Preparar diluciones en serie de ADN estándar y preparar un cóctel de mezcla maestra de PCR cuantitativo para el tipo de célula objetivo. Y un cóctel de mezcla maestra de PCR cuantitativo para GAPDH, según la mesa. Cargue tres microlitros del ADN de la plantilla en los pozos apropiados de una placa inferior 96 bien redondeada seguida de siete microlitros de mezcla maestra.
Cuando se hayan cargado todos los pozos, selle la placa con película PCR cuantitativa y gire brevemente la placa antes de cargarla en el instrumento PCR cuantitativo. A continuación, ejecute la reacción como se indica en la tabla. Al finalizar la ejecución, exporte los datos cuantitativos de PCR como un archivo txt o xlsx.
Después de purificar el ADN convertido bisulfito con latidos paramagnéticos como se demostró, eluir 25 microlitros del ADN. Transfiera el ADN convertido de bisulfito en un nuevo tubo y añada dos microlitros de la muestra en tubos de tira de PCR individuales. Añadir dos microlitros de agua a un tubo de control sin plantilla y preparar la mezcla maestra de preamplificación para todas las muestras de acuerdo con la tabla.
Agregue 23 microlitros de mezcla maestra a cada tubo y tapa, vórtice, y gire brevemente por los tubos. A continuación, ejecute el protocolo de preamplificación en un termociclista utilizando una tapa calentada. Una vez completada la carrera, gire brevemente los tubos y transfiera a los microlitros del ADN amplificado a nuevos tubos.
A continuación, diluir las muestras con 78 micro litros de agua a una concentración de uno a 40 y ejecutar una PCR cuantitativa de las muestras como se ha demostrado. Aquí, se muestran datos representativos de un ensayo de células CD8+T obtenidos a partir del análisis de sangre periférica, células mononucleares y células T de tres donantes diferentes que utilizan ensayos de citometría de flujo y metilación. Las tendencias entre los dos métodos en todos los donantes en ambos tipos de células fueron similares.
Estos datos representativos del ensayo Treg también muestran resultados similares entre métodos. Sin embargo, en todos los casos, este ensayo de metilación produjo valores más altos en condiciones estimuladas y no estimuladas.
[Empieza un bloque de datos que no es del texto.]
-- ==== Sys2Proof/Decode.lean ====
section
/-! DEFINITION. The select map, the decoder and the encoder (30_encoding.md R35, R37, R38, R43), and the same on the
numbering of spec/opcode_table.json; and the value of a constant expression of the assembler (30_encoding.md R41). -/

namespace Sys2Proof

/-- Why a command word has no instruction. -/
inductive DecodeError where
  /-- The select code is 7 (30_encoding.md R38). -/
  | reservedSelectCode
deriving DecidableEq, Repr

/-- The select code of each operation (30_encoding.md R37). -/
def Op.code : Op → SelectCode
  | .add => 0
  | .addFast => 1
  | .addWinterfell => 2
  | .mul => 3
  | .mulReduce159 => 4
  | .mulReduceMontgomery => 5
  | .montgomeryEquals => 6

/-- The operation of a select code; code 7 has none (30_encoding.md R37, R38). -/
def Op.ofCode (c : SelectCode) : Option Op :=
  match c.toNat with
  | 0 => some .add
  | 1 => some .addFast
  | 2 => some .addWinterfell
  | 3 => some .mul
  | 4 => some .mulReduce159
  | 5 => some .mulReduceMontgomery
  | 6 => some .montgomeryEquals
  | _ => none

/-- The operation with its operands (30_encoding.md R35: every operation uses both fields). -/
def Op.command (op : Op) (x y : Word) : Instr :=
  match op with
  | .add => .add x y
  | .addFast => .addFast x y
  | .addWinterfell => .addWinterfell x y
  | .mul => .mul x y
  | .mulReduce159 => .mulReduce159 x y
  | .mulReduceMontgomery => .mulReduceMontgomery x y
  | .montgomeryEquals => .montgomeryEquals x y

/-- The operation an instruction asks for. -/
def Instr.op : Instr → Op
  | .add _ _ => .add
  | .addFast _ _ => .addFast
  | .addWinterfell _ _ => .addWinterfell
  | .mul _ _ => .mul
  | .mulReduce159 _ _ => .mulReduce159
  | .mulReduceMontgomery _ _ => .mulReduceMontgomery
  | .montgomeryEquals _ _ => .montgomeryEquals

/-- The first operand field; `lhs` of the comparator (30_encoding.md R35). -/
def Instr.x : Instr → Word
  | .add x _ => x
  | .addFast x _ => x
  | .addWinterfell x _ => x
  | .mul x _ => x
  | .mulReduce159 x _ => x
  | .mulReduceMontgomery x _ => x
  | .montgomeryEquals lhs _ => lhs

/-- The second operand field; `rhs` of the comparator (30_encoding.md R35). -/
def Instr.y : Instr → Word
  | .add _ y => y
  | .addFast _ y => y
  | .addWinterfell _ y => y
  | .mul _ y => y
  | .mulReduce159 _ y => y
  | .mulReduceMontgomery _ y => y
  | .montgomeryEquals _ rhs => rhs

/-- The mnemonic of the assembler, the source's function name (30_encoding.md R37, R41). -/
def Op.mnemonic : Op → String
  | .add => "add"
  | .addFast => "add_fast"
  | .addWinterfell => "add_winterfell"
  | .mul => "mul"
  | .mulReduce159 => "mul_reduce159"
  | .mulReduceMontgomery => "mul_reduce_montgomery"
  | .montgomeryEquals => "montgomery_equals"

/-- `CMD[130:128]` (30_encoding.md R35). -/
def selectField (cmd : CommandWord) : SelectCode := cmd.extractLsb' 128 3

/-- `CMD[127:64]` (30_encoding.md R35). -/
def xField (cmd : CommandWord) : Word := cmd.extractLsb' 64 64

/-- `CMD[63:0]` (30_encoding.md R35). -/
def yField (cmd : CommandWord) : Word := cmd.extractLsb' 0 64

/-- `decode : u131 -> Op + Invalid` (30_encoding.md R43). -/
def decode (cmd : CommandWord) : Except DecodeError Instr :=
  match Op.ofCode (selectField cmd) with
  | some op => .ok (op.command (xField cmd) (yField cmd))
  | none => .error .reservedSelectCode

/-- `encode(op, x, y)`, the concatenation `op ‖ x ‖ y` (30_encoding.md R35, R43). -/
def encode (i : Instr) : CommandWord :=
  i.op.code ++ (i.x ++ i.y)

/-- The command word whose bits are `w`, numbered as spec/opcode_table.json numbers them: the command is one word, so
the numbering is that of R35 itself. The `nbits` of a row in whole bytes exceed 131 by padding that the 131-bit port
does not have (DESIGN CHOICE, log entry 8). -/
def tableCommand (nbits w : Nat) : CommandWord :=
  BitVec.ofNat 131 (w % 2 ^ nbits)

/-- The instruction that the decoder reads from an opcode-table word. -/
def decodeTableWord (nbits w : Nat) : Option Instr :=
  (decode (tableCommand nbits w)).toOption

/-- The value of a constant expression; `P` and `EPSILON` are the constants of 10_state.md R11. That it is computed
exactly over the integers, with no bound on its parts, is the model's choice (log entry 7, DESIGN CHOICE). -/
def ConstExpr.value : ConstExpr → Int
  | .literal n => n
  | .symbolP => 18446744069414584321
  | .symbolEpsilon => 4294967295
  | .plus a b => a.value + b.value
  | .minus a b => a.value - b.value

end Sys2Proof
end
La sensibilidad y especificidad de cada ensayo se demostró mediante los valores Límite de en blanco, Límite de detección y Límite de cuantificación.
Dado que este ensayo ofrece una plantilla de análisis de datos automatizada, mejora el análisis de objetivos y aumenta las capacidades de estandarización. Esto es ideal para la fabricación de terapia celular donde los métodos estandarizados son cruciales para crear un producto de terapia celular consistente.